Colin Powell was the first black Secretary of State, and he led the United States into an illegal war, while Condoleeza Rice – also black, and a women too – continued by launching a whole raft of aggressive interventions around the world.

Margaret Thatcher was the first British woman Prime Minister. Where did that get us exactly?

Neither race nor sex have anything to do with it. What matters is the intention.

We have yet to find out what Barack Obama’s might be.

3.

Aren’t you dead yet?

By the time you read this you will have received the government pamphlet about swine flu. You will also have seen the avalanche of media reports on the subject.

The way they’ve been going on you’d think there were bodies piling up in the streets while ghostly figures roamed around ringing bells, calling, “bring out your dead, bring out your dead.”

Some people are justifiably scared.

It might help if we got some of the terminology clear. What’s the difference between a “pandemic” and an “epidemic”? An epidemic is when a disease effects a large percentage of the population. A pandemic is an epidemic which is wide-spread geographically.

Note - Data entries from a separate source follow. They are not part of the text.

/-! ### Arming (R273–R275, R278) -/

/-- The refusals of an arm, in their order (R274). -/
def State.armCheck (s : State) (f : Front) : Nat :=
  let sync := s.isMaster || (s.tbMode == 2 && s.getB Reg.CLK_TB_STAT 2)
  if !s.thawed || s.inServiceMode then 7
  else if s.cfg.staging.isSome || s.frontState != 0 then 2
  else if s.stgState ≠ (if f.dir = 0 then 2 else 4) ∨ s.slotState (s.getF Reg.CFG_STG_STAT 5 4) ≠ 2 then 1
  else if f.tf.toNat % 160 ≠ 0 ∨ tdiff f.tf f.d < (2 * unitsPerUs : Nat) ∨ (60000 * unitsPerMs : Nat) < tdiff f.tf s.time then 3
  else if tdiff f.d s.time < (1500 * unitsPerUs : Nat) then 4
  else if f.scope = 1 ∧ f.part.testBit s.station = false then 5
  else if s.degraded || (f.scope == 1 && !sync) then 6
  else 0

/-- A Drizzle slice of an engine on logical engine `e` is aborted (R471, R275). -/
def State.abortEngineTest (s : State) (e : Nat) : State :=
  match (s.dtype 0).slice with
  | none => s
  | some sl =>
    match sl.heldBy with
    | none => s
    | some m =>
      match (s.leng e).mig with
      | some g =>
        if g.drizzle && g.target == m then
          let s := s.setLeng e { s.leng e with mig := none }
          let s := (s.setHold (domEngine sl.unit) holdCopy false).setHold (domEngine m) holdCopy false
          ((s.setEngState m 6).noteAborted 0).setDtype 0 { s.dtype 0 with slice := none }
        else s
      | none =>
        if s.logicalOf m = some e then
          match s.abortEngineSlice with
          | some r => r.1
          | none => s
        else s

/-- The Drizzle slices on the units of the staged set are aborted (R275). -/
def State.abortStaged (s : State) : State :=
  let s := (bitsSet 64 s.stgEngines).foldl (fun s e => s.abortEngineTest e) s
  [1, 2].foldl (fun s k =>
    if (s.dtype k).slice.any (fun sl => s.stgSectors.testBit (sl.unit / 33)) then s.abortMem k else s) s

/-- A notice agrees with the armed Front in all five fields (R277). -/
def Front.agrees (f : Front) (n : FrontNotice) : Bool :=
  n.seq == f.seq && n.dir == f.dir && n.tf == f.tf && n.d == f.d && n.part == f.part

/-- The device votes when its verification has passed and it holds the notices, before the vote closes (R277, R279). -/
def State.tryVote (s : State) : State :=
  if s.frontState = 1 ∧ s.front.verified = true ∧ s.noticesHeld = true ∧
      before s.time (s.front.d - units unitsPerUs) = true then
    let s := s.setF Reg.CFG_FRONT_STAT 2 0 2
    if s.front.scope = 1 then s.driveDone else s
  else s

/-- The arm notice (R277, R370, R374): SEQ, DIR, TF, D and PARTICIPANTS in three payload words. -/
def State.sendNotice (s : State) : State :=
  let f := s.front
  let r := s.newMsg 6 0 0 [f.tf, f.d, BitVec.ofNat 64 (f.part <<< 32 + f.dir <<< 16 + f.seq)]
  r.1.flood none r.2

/-- A cabinet Front at its arm (R277, R278): DONE low, the notice, and the kept notices. -/
def State.armCabinet (s : State) : State :=
  let s := s.driveDone.sendNotice
  let kept := s.front.notices.filter (fun n => n.seq == s.front.seq)
  let s : State := { s with front := { s.front with notices := kept } }
  let s := (kept.filter (fun n => s.front.agrees n)).foldl (fun s n => s.setB Reg.CFG_FRONT_NOTICE n.station true) s
  if kept.any (fun n => !s.front.agrees n) then s.frontCancel 4 else s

At the time of writing there were approaching two thousand cases world-wide, and 30 fatalities. I’ve just tried to work out what that would be as a percentage of the world’s population, but my calculator doesn’t have enough room for all the noughts. Let’s just say it is so miniscule as to be statistically irrelevant.

This is nothing like a “pandemic”. More people die falling over while tying their shoelaces.

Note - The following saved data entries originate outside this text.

-- ==== Sys2Proof/Machine/Sched.lean ====
section
/-!
DEFINITION. Sys2Proof/Machine/Sched.lean: the rows of the timed action scheduler (03_timed_actions.md): the tick, posting,
pre-wake, cancellation, launch and capture cells, capture rings and the counters of kind 0x7.
-/
namespace Sys2Proof.Machine

/-- SCHEDULER_TICK (R55): device time advances by 160 units and up to four eligible entries are dispatched; the calendar can
insert four records again (R51); the fabric groups take their mailbox writes (R211). Without device time (R296) no time passes. -/
def execSchedulerTick (s : State) : Out :=
  let s : State := { s with act := { s.act with inserted := 0 } }
  if s.timeRuns then .next ({ s with time := s.time + units unitsPerTick } : State).dispatchTick.remoteReports.serveMails else .next s.serveMails

/-- The status of record `i` of an ACT_POST: 0xFF where it was not offered (R401). -/
def Command.postStatus (x : Command) (i : Nat) : Nat :=
  match x.partial_.find? (fun p => p.1 == i) with
  | some p => p.2
  | none => 0xFF

/-- The final reply of an ACT_POST whose offering has ended, once every record offered has its status (R401): TAKEN and the
statuses. -/
def State.postsDone (s : State) (c : CmdRef) : State :=
  let waits := (s.fifo 80).any (fun r => match r.owner with
    | .host d _ => d == c
    | _ => false)
  match s.command c with
  | some x =>
    if waits || x.stage != .awaiting then s
    else s.replyTo x csOK true (beBytes 1 x.partial_.length ++
      (List.range (x.payload.length / 16)).flatMap (fun i => beBytes 1 (x.postStatus i)))
  | none => s

/-- What follows a post status: the reply of the ACT_POST whose record it was. -/
def State.postsDoneOf (s : State) (o : PostOwner) : State :=
  match o with
  | .host c _ => s.postsDone c
  | _ => s

/-- Records `k` to `k + n - 1` of an ACT_POST put into the FIFO of port 80. -/
def State.pushPosts (s : State) (x : Command) (k n : Nat) : State :=
  (List.range n).foldl (fun s i =>
    s.fifoPush 80 (BitVec.ofNat 128 (beAt x.payload (16 * (k + i)) 16)) (.host x.ref (k + i))) s

/-- ACT_POST `x` offers the records that the FIFO of port 80 can take (R401). The offering ends with the last record, or where one
has not been taken 100 us after it had its turn. -/
def State.offerPosts (s : State) (x : Command) : State :=
  let left := x.payload.length / 16 - x.offered
  let n := min left (fifoDepth 80 - (s.fifo 80).length)
  let t := if n = 0 then x.since.getD s.time else s.time
  let done := decide (left ≤ n) || (n == 0 && s.reached (t + units (100 * unitsPerUs)))
  let s := (s.pushPosts x x.offered n).setCommand
    { x with offered := x.offered + n, since := some t, stage := if done then .awaiting else x.stage }
  s.postsDone x.ref

/-- An ACT_POST that is offering its records goes on. -/
def State.offerOn (s : State) : State :=
  match s.cmd.inflight.find? (fun x => x.cls == 2 && x.op == 0 && x.stage == .started && x.since.isSome) with
  | some x => s.offerPosts x
  | none => s

/-- POST_ACCEPT (R51, R52): the record at the head of the FIFO served next is inserted or refused, and leaves the FIFO. -/
def execPostAccept (s : State) : Out :=
  match s.nextPort with
  | none => .next s
  | some p =>
    match s.fifo p with
    | [] => .next s
    | r :: l =>
      let s := (((s.setFifo p l).portServed p).takeRecord p r).1.postsDoneOf r.owner
      .next (if 64 ≤ p ∧ p < 80 then s.servePosts (p - 64) s.fab.posts.length else if p = 80 then s.offerOn else s)

/-- The first entry whose pre-wake request is due, with its domain. -/
def State.firstPrewake (s : State) : Option (Nat × Nat) :=
  (s.act.cal.filterMap (fun e => (s.prewakeDue e).map (fun d => (e.seq, d)))).head?

/-- PREWAKE_REQUEST (R81, R82): the wake request of the first pending entry whose wake time has come. -/
def execPrewakeRequest (s : State) : Out :=
  match s.firstPrewake with
  | some (k, d) => .next (s.sendPrewake k d)
  | none => .next s

/-- The host cancel that an ACT_CANCEL word asks for (R63, R65): ACT_CANCEL_CNT holds the number removed. -/
def State.hostCancel (s : State) (w : Word) : State × Nat :=
  let r := s.cancel (fld w 23 16) (fld w 31 24) (fld w 7 4) (fld w 14 8) (bitOf w 3) (bitOf w 15)
  (r.1.setF Reg.ACT_CANCEL_CNT 12 0 r.2, r.2)

/-- A write of ACT_CANCEL: its fields are stored, and GO performs the cancel. -/
def State.writeActCancel (s : State) (w : Word) : State :=
  let s := s.setR Reg.ACT_CANCEL (w &&& 0xFFFFFFF8)
  if bitOf w 0 then (s.hostCancel w).1 else s

/-- ACT_CANCEL (R63): by the register, or by the command, whose reply holds the count removed. -/
def execActCancel (v : Via) (s : State) : Out :=
  match v with
  | .reg w => .next (s.writeActCancel w)
  | .cmd c =>
    match s.turn c 2 1 with
    | none => .next s
    | some x =>
      let r := s.hostCancel (BitVec.ofNat 32 (beNat x.payload))
      .next (r.1.replyTo x csOK true (beBytes 2 r.2))

/-! ### Launch cells -/

/-- The leading edge that pin `p` places next, if it is of op `op`, its instant has come, and no trailing edge precedes
it (R48, R59). -/
def State.launchStep (s : State) (op p : Nat) : State :=
  match (s.cell p).next with
  | some e => if e.op = op && s.reached e.due && !s.afterFront e.due && (s.cell p).leadFirst e then
      (s.setCell p ((s.cell p).launch e)).noteHold p else s
  | none => s

/-- DRIVE_LOW (R48). -/
def execDriveLow (p : Fin 1152) (s : State) : Out := .next (s.launchStep 0 p)
/-- DRIVE_HIGH (R48). -/
def execDriveHigh (p : Fin 1152) (s : State) : Out := .next (s.launchStep 1 p)
/-- TOGGLE (R48). -/
def execToggle (p : Fin 1152) (s : State) : Out := .next (s.launchStep 2 p)
/-- RELEASE (R48). -/
def execRelease (p : Fin 1152) (s : State) : Out := .next (s.launchStep 3 p)
/-- PULSE_HIGH (R59). -/
def execPulseHigh (p : Fin 1152) (s : State) : Out := .next (s.launchStep 4 p)
/-- PULSE_LOW (R59). -/
def execPulseLow (p : Fin 1152) (s : State) : Out := .next (s.launchStep 5 p)

/-- PULSE_TRAILING_EDGE (R59): at its instant, and after any leading edge that falls before it, the trailing edge is
placed and the entry is freed. -/
def execPulseTrailingEdge (p : Fin 1152) (s : State) : Out :=
  let c := s.cell p
  match firstTrail c.queue with
  | none => .next s
  | some e =>
    match e.trail with
    | none => .next s
    | some t =>
      let ahead := match c.next with
        | some x => before x.due t
        | none => false
      if s.reached t && !s.afterFront t && !ahead then .next ((s.setCell p { c with queue := c.queue.erase e, out := e.op == 5 }).noteHold p) else .next s

/-! ### Capture cells -/

/-- The action of op `op` that waits at the capture cell of pin `p` takes effect (R74): it replaces the arming in
force. -/
def State.armStep (s : State) (op p : Nat) (arm : Delivered → Option Arming) : State :=
  match s.due? 3 p op with
  | some d => (s.taken d).setCap p { s.capCell p with arm := arm d }
  | none => s

/-- An arming of a count of edges (R48, R74). -/
def armEdges (rise fall : Bool) (d : Delivered) : Option Arming :=
  let n := fld d.act.data 7 0
  some { rise := rise, fall := fall, start := d.instant, left := if n = 0 then none else some n, close := none,
         ring := fld d.act.data 31 30, tag := d.act.tag, late := d.late }

/-- An arming of a window, whose length in ns counts from its actual opening (R62, R74). -/
def armWindow (rise fall : Bool) (d : Delivered) : Option Arming :=
  some { rise := rise, fall := fall, start := d.instant, left := some 1,
         close := some (d.instant + units (64 * fld d.act.data 29 0)),
         ring := fld d.act.data 31 30, tag := d.act.tag, late := d.late }

/-- DISARM (R74). -/
def execDisarm (p : Fin 1152) (s : State) : Out := .next (s.armStep 0 p (fun _ => none))
/-- ARM_RISE (R74). -/
def execArmRise (p : Fin 1152) (s : State) : Out := .next (s.armStep 1 p (armEdges true false))
/-- ARM_FALL (R74). -/
def execArmFall (p : Fin 1152) (s : State) : Out := .next (s.armStep 2 p (armEdges false true))
/-- ARM_BOTH (R74). -/
def execArmBoth (p : Fin 1152) (s : State) : Out := .next (s.armStep 3 p (armEdges true true))
/-- WIN_RISE (R74). -/
def execWinRise (p : Fin 1152) (s : State) : Out := .next (s.armStep 5 p (armWindow true false))
/-- WIN_FALL (R74). -/
def execWinFall (p : Fin 1152) (s : State) : Out := .next (s.armStep 6 p (armWindow false true))
/-- WIN_BOTH (R74). -/
def execWinBoth (p : Fin 1152) (s : State) : Out := .next (s.armStep 7 p (armWindow true true))

/-- The arming takes an edge at instant `t`: of a selected kind, from its start and before its window's close. -/
def Arming.takes (a : Arming) (rising : Bool) (t : DWord) : Bool :=
  (if rising then a.rise else a.fall) && atOrAfter t a.start &&
  (match a.close with
   | some c => before t c
   | none => true)

/-- The arming after one captured edge. -/
def Arming.after (a : Arming) : Option Arming :=
  match a.left with
  | none => some a
  | some n => if n ≤ 1 then none else some { a with left := some (n - 1) }

/-- CAPTURE_EDGE (R73–R76): a crossing at instant now + 4q units of the pin's pad. An armed cell records it as an EDGE
record, unless it follows a recorded edge by less than 2.5 ns, which sets OVF in the next record. DEDUCED (log entry 192): an edge that
the arming does not select is neither recorded nor lost. -/
def execCaptureEdge (p : Fin 1152) (ed : Edge) (q : Fin 40) (s : State) : Out :=
  let t := s.time + units (4 * q.val)
  let c := s.capCell p
  match c.arm with
  | none => .next s
  | some a =>
    if a.takes (ed == .rising) t then
      let soon := match c.lastEdge with
        | some l => decide (tdiff t l < (unitsPerTick : Nat))
        | none => false
      if soon then .next (s.setCap p { c with ovf := true })
      else
        let s1 := s.setCap p { arm := a.after, lastEdge := some t, ovf := false }
        .next (s1.ringWrite a.ring t 1 p (if ed = .rising then 1 else 2) c.ovf a.late a.tag)
    else .next s

/-- WINDOW_CLOSE (R74, R75): a window that saw no edge writes a MISS record at its close and disarms. -/
def execWindowClose (p : Fin 1152) (s : State) : Out :=
  let c := s.capCell p
  match c.arm with
  | none => .next s
  | some a =>
    match a.close with
    | none => .next s
    | some t =>
      if s.reached t then
        .next ((s.setCap p { c with arm := none, ovf := false }).ringWrite a.ring t 2 p 0 c.ovf a.late a.tag)
      else .next s

/-- Word `w` of the record that a ring's window shows; zeros on an empty ring (R77). -/
def State.ringWord (s : State) (r w : Nat) : Word :=
  match (s.ring r).recs with
  | [] => 0
  | x :: _ => BitVec.ofNat 32 (x.toNat >>> (32 * w))

/-- CAP_READ (R77): a read of word +0xC of ring `i` gives it and removes the record; the command removes up to `max`
records and returns them. -/
def execCapRead (v : ReadVia) (s : State) : Out :=
  match v with
  | .reg i => .next ({ s with readData := s.ringWord (i % 4) 3 }.ringPop (i % 4))
  | .cmd c =>
    match s.turn c 2 4 with
    | none => .next s
    | some x =>
      let r := beAt x.payload 0 1
      let n := beAt x.payload 1 1
      if 4 ≤ r ∨ n = 0 ∨ 64 < n then .next (s.replyTo x csBADPARAM true [])
      else
        let got := (s.ring r).recs.take n
        .next ((s.setRing r { s.ring r with recs := (s.ring r).recs.drop n }).replyTo x csOK true
          (got.flatMap (fun q => beBytes 16 q.toNat)))

/-! ### Counters (R48) -/

/-- The action of op `op` that waits at counter `n` takes effect. -/
def State.counterStep (s : State) (op n : Nat) (f : Word → Word → Word) : State :=
  match s.due? 7 n op with
  | some d =>
    let old := s.getR (Reg.ACT_CNT n)
    let new := f old d.act.data
    let s := (s.taken d).setR (Reg.ACT_CNT n) new
    if op = 0 ∨ (op = 2 ∧ old ≠ 0 ∧ new = 0) then s.raise 123 (2 ^ n) else s
  | none => s

/-- RAISE (R48): bit n of the cause register of EV123. -/
def execRaise (n : Fin 16) (s : State) : Out := .next (s.counterStep 0 n (fun c _ => c))
/-- ADD (R48), modulo 2^32. -/
def execAdd (n : Fin 16) (s : State) : Out := .next (s.counterStep 1 n (fun c d => c + d))
/-- COUNT_DOWN (R48): saturates at 0, and raises EV123 when it brings the counter from a non-zero value to 0. -/
def execCountDown (n : Fin 16) (s : State) : Out :=
  .next (s.counterStep 2 n (fun c d => if c.toNat ≤ d.toNat then 0 else c - d))
/-- LOAD (R48). -/
def execLoad (n : Fin 16) (s : State) : Out := .next (s.counterStep 3 n (fun _ d => d))

end Sys2Proof.Machine
end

Some version of this story seems to pop up every year. If it’s not swine flu it’s bird flu. If it’s not bird flu it’s SARS.

The problem is that the World Health Organisation has cried wolf so often now that if ever a real pandemic were to break out we wouldn’t believe them.

Some people with a conspiratorial bent are saying it is a media-led scare story designed to take our minds off the unravelling of the banking system, or the on-going danger of global warming.

The difference is, of course, that these crises are entirely man-made.

It’s as if, in contemplating our future as a species, we would rather blame our problems on some outside force rather than the human greed, mismanagement and incompetence that are the real threats to our future.

Meanwhile the first couple to contract the illness in the UK have signed up Max Clifford as their press agent, which tells you a lot about the real nature of this disease.

It’s a world-wide epidemic of media hysteria.